The second theme in the March 1998 and April 1998 issues is replacing the knowledge of a doctor with the knowledge of a magazine editor, by both pointing out faults of the doctor, and offering magazine-provided solutions. This can be seen in “What your doctor never asks you” and “New! Allure Solves Your Beauty Problems.” Readers both want to find out what their doctor is doing wrong, and more importantly the suggestions that Allure will have to remedy this. As mentioned in previous posts this is extremely problematic. First these types of messages are the beginnings of a society full of hypochondriacs obsessed with self-diagnosing via Internet and other means. Additionally, what makes Allure a reputable authority when it comes to medicine? Beauty, maybe, but medicine?

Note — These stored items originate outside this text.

/-- A handshake of the hub to a host, traced at the upstream. -/
def State.answerHs (s : State) (i : Image) (addr ep : Nat) (h : HostHs) : State :=
  let s := s.emit (.handshake h)
  match s.activeUp i, h with
  | some _, .silent => s
  | some u, _ => s.usbSeen (placeUp u) true (hsPid h) addr (ep % 16 + 16 * i.val) []
  | none, _ => s

/-- Data the hub sends to a host. -/
def State.answerData (s : State) (i : Image) (addr ep : Nat) (toggle : Bool) (data : List Byte) : State :=
  let s := s.emit (.hostData toggle data)
  match s.activeUp i with
  | some u => (s.usbSeen (placeUp u) true (dataPid toggle) addr (ep % 16 + 16 * i.val) data).spoil (placeUp u)
  | none => s

/-! ### The hub function of an image -/

/-- The upstream on which this facet presents an image's hub function. -/
def State.hubUp (s : State) (i : Image) : Option Upstream :=
  (s.activeUp i).filter fun u => s.upShows u == .hub

/-- The facet answers an image's host. -/
def State.hubHere (s : State) (i : Image) : Bool := (s.hubUp i).isSome

/-- The facet answers an image's host now: not while the image is in hold-over or dormant, nor a host that has come back to it and has not
reset the upstream (R147, R172). -/
def State.hubServes (s : State) (i : Image) : Bool :=
  s.hubHere i && !(s.hold i).blocked && s.holdState i != 4 && s.holdState i != 5

/-- A request cut short before its status packet is abandoned (R34). -/
def State.abortControl (s : State) : State :=
  (s.bump (.hub .controlAbortByResetCount)).flag (.hub .hubEvents) hubControlAbort

/-- Frame and micro-frame of an image as one count. -/
def State.frameCount (s : State) (i : Image) : Nat := (s.hub i).frame * 8 + (s.hub i).micro

/-! ### Port actions -/

/-- A remote wake merges into a resume that runs (R62, R65). -/
def State.wakeMerged (s : State) : State := (s.bump (.hub .remoteWakeMergedCount)).flag (.hub .hubEvents) hubWakeMerged

/-- A reset is driven (R37, R39): SE0, translation entries invalidated, counted. -/
def State.startReset (s : State) (p : Port) : State :=
  let s := ((((s.forgetDevice p).setPs p psEnable false).setPs p psSuspend false).setPs p psReset true).setPst p 3
  ((s.bump (.port p .portResetCount)).modPort p fun x => { x with devWake := false, wakeGlobal := false }).emit (.line p .se0)

/-- A resume by the host runs on an image's ports of this facet that are suspended only with it (R60). -/
def State.resumePorts (s : State) (i : Image) : State :=
  s.forEach ((s.ownPorts i).filter fun p => s.pst p == 4 && (s.port p).globalSusp && s.portOn p) fun s p => s.emit (.line p .resumeK)

/-- Resume is driven on a port (R60). -/
def State.startResume (s : State) (p : Port) (globalOnly byDevice : Bool) : State :=
  ((s.setPst p 6).modPort p fun x => { x with wakeGlobal := globalOnly, devWake := byDevice, globalSusp := false }).emit
    (.line p .resumeK)

/-- The splits a translator holds (DESIGN CHOICE, log 28). -/
def TtRt.buffered (t : TtRt) : Nat :=
  t.pipeline.length + t.results.length + t.buffers.length + t.done.length + t.staging.length

/-- A port suspends (R37, R58): its buffered splits are discarded and counted, and engine work waits until it is awake again
(DEDUCED, log 26, DEDUCED, log 84). -/
def State.suspendPort (s : State) (p : Port) : State :=
  let n := (s.port p).tt.buffered
  let s := ((s.setPs p psSuspend true).setPst p 5).count (.port p .portTtErrorCount) n
  (s.modPort p fun x => { x with suspendedAt := s.time.elapsed, tt := { stopped := x.tt.stopped } }).requeue p

/-- The device reset order of an image's ports (R165): the next number. -/
def State.nextReset (s : State) (i : Image) : Nat :=
  (s.logicalPorts i).foldl (fun n m => max n (s.record i m).resetOrder) 0 + 1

In terms of Allure solving beauty problems, this may be more up their alley but at the same time is also signifies that not only does Allure suggest and report beauty products and techniques, but it also can fix the problems that you have with beauty. Thinking about this claim, it actually doesn’t make sense. What constitutes a beauty problem? Allure knows that they don’t have to specify to sell their magazines they simply need to claim that they can solve a problem related to women’s low self-confidence in the beauty department and that will be enough to sell the magazine.